Per tutti gli imputati, ragazzi di età compresa tra i 21 e i 23 anni, sono sono stati riconosciuti tutti i capi d'imputazione, tranne l'associazione a delinquere, e inflitte pene dai 10 ai 12 anni

Sono stati tutti condannati gli imputati nel processo per i fatti avvenuti la notte tra il 7 e l’8 dicembre 2018 davanti alla discoteca “Lanterna Azzurra” di Corinaldo, in provincia di Ancona. Per i sei ragazzi, di età compresa tra i 21 e i 23 anni, sono sono stati riconosciuti tutti i capi d’imputazione, tranne l’associazione a delinquere, e inflitte pene dai 10 ai 12 anni.

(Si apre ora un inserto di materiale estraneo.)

@[simp] theorem Blk.logRaise_ax (b : Blk) (a p d : Nat) (v : Word) : (b.logRaise a p d v).ax = b.ax := by
  have h := congrArg Blk.ax (b.logRaise_keeps (z := b) a p d v); exact h
@[simp] theorem Blk.logRaise_rx (b : Blk) (a p d : Nat) (v : Word) : (b.logRaise a p d v).rx = b.rx := by
  have h := congrArg Blk.rx (b.logRaise_keeps (z := b) a p d v); exact h
@[simp] theorem Blk.logRaise_sm (b : Blk) (a p d : Nat) (v : Word) : (b.logRaise a p d v).sm = b.sm := by
  have h := congrArg Blk.sm (b.logRaise_keeps (z := b) a p d v); exact h
@[simp] theorem Blk.logRaise_planes (b : Blk) (a p d : Nat) (v : Word) : (b.logRaise a p d v).planes = b.planes := by
  have h := congrArg Blk.planes (b.logRaise_keeps (z := b) a p d v); exact h
@[simp] theorem Blk.logRaise_sess (b : Blk) (a p d : Nat) (v : Word) : (b.logRaise a p d v).sess = b.sess := by
  have h := congrArg Blk.sess (b.logRaise_keeps (z := b) a p d v); exact h
@[simp] theorem Blk.logRaise_orphanAt (b : Blk) (a p d : Nat) (v : Word) : (b.logRaise a p d v).orphanAt = b.orphanAt := by
  have h := congrArg Blk.orphanAt (b.logRaise_keeps (z := b) a p d v); exact h
@[simp] theorem Blk.logRaise_lastSid (b : Blk) (a p d : Nat) (v : Word) : (b.logRaise a p d v).lastSid = b.lastSid := by
  have h := congrArg Blk.lastSid (b.logRaise_keeps (z := b) a p d v); exact h
@[simp] theorem Blk.logRaise_claimFails (b : Blk) (a p d : Nat) (v : Word) : (b.logRaise a p d v).claimFails = b.claimFails := by
  have h := congrArg Blk.claimFails (b.logRaise_keeps (z := b) a p d v); exact h
@[simp] theorem Blk.logRaise_lockout (b : Blk) (a p d : Nat) (v : Word) : (b.logRaise a p d v).lockout = b.lockout := by
  have h := congrArg Blk.lockout (b.logRaise_keeps (z := b) a p d v); exact h
@[simp] theorem Blk.logRaise_ports (b : Blk) (a p d : Nat) (v : Word) : (b.logRaise a p d v).ports = b.ports := by
  have h := congrArg Blk.ports (b.logRaise_keeps (z := b) a p d v); exact h
@[simp] theorem Blk.logRaise_swath (b : Blk) (a p d : Nat) (v : Word) : (b.logRaise a p d v).swath = b.swath := by
  have h := congrArg Blk.swath (b.logRaise_keeps (z := b) a p d v); exact h
@[simp] theorem Blk.logRaise_tick (b : Blk) (a p d : Nat) (v : Word) : (b.logRaise a p d v).tick = b.tick := by
  have h := congrArg Blk.tick (b.logRaise_keeps (z := b) a p d v); exact h
@[simp] theorem Blk.logRaise_plan (b : Blk) (a p d : Nat) (v : Word) : (b.logRaise a p d v).plan = b.plan := by
  have h := congrArg Blk.plan (b.logRaise_keeps (z := b) a p d v); exact h
@[simp] theorem Blk.logRaise_ledg (b : Blk) (a p d : Nat) (v : Word) : (b.logRaise a p d v).ledg = b.ledg := by
  have h := congrArg Blk.ledg (b.logRaise_keeps (z := b) a p d v); exact h
@[simp] theorem Blk.logRaise_meas (b : Blk) (a p d : Nat) (v : Word) : (b.logRaise a p d v).meas = b.meas := by
  have h := congrArg Blk.meas (b.logRaise_keeps (z := b) a p d v); exact h
@[simp] theorem Blk.logRaise_sides (b : Blk) (a p d : Nat) (v : Word) : (b.logRaise a p d v).sides = b.sides := by
  have h := congrArg Blk.sides (b.logRaise_keeps (z := b) a p d v); exact h
@[simp] theorem Blk.logRaise_act (b : Blk) (a p d : Nat) (v : Word) : (b.logRaise a p d v).act = b.act := by
  have h := congrArg Blk.act (b.logRaise_keeps (z := b) a p d v); exact h
@[simp] theorem Blk.logRaise_switchReq (b : Blk) (a p d : Nat) (v : Word) : (b.logRaise a p d v).switchReq = b.switchReq := by
  have h := congrArg Blk.switchReq (b.logRaise_keeps (z := b) a p d v); exact h
@[simp] theorem Blk.logRaise_fw (b : Blk) (a p d : Nat) (v : Word) : (b.logRaise a p d v).fw = b.fw := by
  have h := congrArg Blk.fw (b.logRaise_keeps (z := b) a p d v); exact h
@[simp] theorem Blk.logRaise_pw (b : Blk) (a p d : Nat) (v : Word) : (b.logRaise a p d v).pw = b.pw := by
  have h := congrArg Blk.pw (b.logRaise_keeps (z := b) a p d v); exact h
@[simp] theorem Blk.logRaise_nap (b : Blk) (a p d : Nat) (v : Word) : (b.logRaise a p d v).nap = b.nap := by
  have h := congrArg Blk.nap (b.logRaise_keeps (z := b) a p d v); exact h
@[simp] theorem Blk.logRaise_cams (b : Blk) (a p d : Nat) (v : Word) : (b.logRaise a p d v).cams = b.cams := by
  have h := congrArg Blk.cams (b.logRaise_keeps (z := b) a p d v); exact h
@[simp] theorem Blk.logRaise_camDirty (b : Blk) (a p d : Nat) (v : Word) : (b.logRaise a p d v).camDirty = b.camDirty := by
  have h := congrArg Blk.camDirty (b.logRaise_keeps (z := b) a p d v); exact h
@[simp] theorem Blk.logRaise_streams (b : Blk) (a p d : Nat) (v : Word) : (b.logRaise a p d v).streams = b.streams := by
  have h := congrArg Blk.streams (b.logRaise_keeps (z := b) a p d v); exact h
@[simp] theorem Blk.logRaise_resets (b : Blk) (a p d : Nat) (v : Word) : (b.logRaise a p d v).resets = b.resets := by
  have h := congrArg Blk.resets (b.logRaise_keeps (z := b) a p d v); exact h
@[simp] theorem Blk.logRaise_graze (b : Blk) (a p d : Nat) (v : Word) : (b.logRaise a p d v).graze = b.graze := by
  have h := congrArg Blk.graze (b.logRaise_keeps (z := b) a p d v); exact h
@[simp] theorem Blk.logRaise_casc (b : Blk) (a p d : Nat) (v : Word) : (b.logRaise a p d v).casc = b.casc := by
  have h := congrArg Blk.casc (b.logRaise_keeps (z := b) a p d v); exact h
@[simp] theorem Blk.logRaise_napCyc (b : Blk) (a p d : Nat) (v : Word) : (b.logRaise a p d v).napCyc = b.napCyc := by
  have h := congrArg Blk.napCyc (b.logRaise_keeps (z := b) a p d v); exact h
@[simp] theorem Blk.logRaise_napRest (b : Blk) (a p d : Nat) (v : Word) : (b.logRaise a p d v).napRest = b.napRest := by
  have h := congrArg Blk.napRest (b.logRaise_keeps (z := b) a p d v); exact h
@[simp] theorem Blk.logRaise_napTicks (b : Blk) (a p d : Nat) (v : Word) : (b.logRaise a p d v).napTicks = b.napTicks := by
  have h := congrArg Blk.napTicks (b.logRaise_keeps (z := b) a p d v); exact h
@[simp] theorem Blk.logRaise_msRest (b : Blk) (a p d : Nat) (v : Word) : (b.logRaise a p d v).msRest = b.msRest := by
  have h := congrArg Blk.msRest (b.logRaise_keeps (z := b) a p d v); exact h
@[simp] theorem Blk.logRaise_xchg (b : Blk) (a p d : Nat) (v : Word) : (b.logRaise a p d v).xchg = b.xchg := by
  have h := congrArg Blk.xchg (b.logRaise_keeps (z := b) a p d v); exact h
@[simp] theorem Blk.logRaise_skipStreams (b : Blk) (a p d : Nat) (v : Word) : (b.logRaise a p d v).skipStreams = b.skipStreams := by
  have h := congrArg Blk.skipStreams (b.logRaise_keeps (z := b) a p d v); exact h
@[simp] theorem Blk.logRaise_capTicks (b : Blk) (a p d : Nat) (v : Word) : (b.logRaise a p d v).capTicks = b.capTicks := by
  have h := congrArg Blk.capTicks (b.logRaise_keeps (z := b) a p d v); exact h
@[simp] theorem Blk.logRaise_onTicks (b : Blk) (a p d : Nat) (v : Word) : (b.logRaise a p d v).onTicks = b.onTicks := by
  have h := congrArg Blk.onTicks (b.logRaise_keeps (z := b) a p d v); exact h
@[simp] theorem Blk.logRaise_lifeHSaved (b : Blk) (a p d : Nat) (v : Word) : (b.logRaise a p d v).lifeHSaved = b.lifeHSaved := by
  have h := congrArg Blk.lifeHSaved (b.logRaise_keeps (z := b) a p d v); exact h
@[simp] theorem Blk.logRaise_fwCut (b : Blk) (a p d : Nat) (v : Word) : (b.logRaise a p d v).fwCut = b.fwCut := by
  have h := congrArg Blk.fwCut (b.logRaise_keeps (z := b) a p d v); exact h
@[simp] theorem Blk.logRaise_onSaved (b : Blk) (a p d : Nat) (v : Word) : (b.logRaise a p d v).onSaved = b.onSaved := by
  have h := congrArg Blk.onSaved (b.logRaise_keeps (z := b) a p d v); exact h
@[simp] theorem Blk.logRaise_yieldDue (b : Blk) (a p d : Nat) (v : Word) : (b.logRaise a p d v).yieldDue = b.yieldDue := by
  have h := congrArg Blk.yieldDue (b.logRaise_keeps (z := b) a p d v); exact h
@[simp] theorem Blk.logRaise_axis (b : Blk) (a p d : Nat) (v : Word) (m : Fin 48) : (b.logRaise a p d v).axis m = b.axis m := Blk.axis_of_ax (b.logRaise_ax a p d v) m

Quella tragica notte morirono nella calca cinque minorenni e una madre di 39 anni.

La procura della Repubblica prende atto della decisione del giudice – commenta la procuratrice capo Monica Garulli – e si riserva di valutare le motivazioni della sentenza quando saranno depositate – mi sembra doveroso sottolineare come grazie all’impegno e agli investigatori ci sia stata una celere risposta da parte delle Istituzioni dello Stato. La sentenza è infatti intervenuta a un anno e mezzo di distanza dai fatti“. Va ricordato che i pubblici ministeri avevano chiesto per gli imputati pene più severe, dai 16 i 18 anni di carcere.

corinaldo strage

Stamane prima della sentenza uno degli imputati, Andrea Cavallari, aveva espresso al giudice Paola Moscaroli la propria insoddisfazione per lo sviluppo della vicenda giudiziaria: “In questo anno ne ho sentite di tutti i colori,mi hanno detto che sarei stato condannato lo stesso perché questo è un caso mediatico. Sono un essere umano, giudice, e provo rabbia e dolore per essere condannato ingiustamente“. Poi ha aggiunto: “Non ritengo di essere responsabile. Io i miei errori li voglio pagare ma non quelli che non ho commesso“.

Anche un’altro imputato, Souhaib Haddada, ha dichiarato di non sentirsi responsabile degli accadimenti nonostante gli errori commessi all’epoca dei fatti, condizionato fortemente dallo smodato uso di sostanze stupefacenti. Le droghe lo avrebbero condizionato al punto tale da farlo sentire come “il Dio del mondo“. “Ma chiedo scusa – ha poi aggiunto – Vorrei essere aiutato.

Dopo la sentenza l’avvocato Cristian Piccioli, legale della famiglia di Asia Nasoni, morta a 14 anni nella strage, ad AdnKronos ha dichiarato: “È una sentenza importante, l’impianto accusatorio ha retto, a prescindere dal non riconoscimento dell’associazione per delinquere. Come parte civile riteniamo però che questo sia solo il primo tempo ora arriva il secondo sulla sicurezza del locale e che coinvolge istituzioni, il gestore del locale, i proprietari. Ma una parte di giustizia è stata fatta“.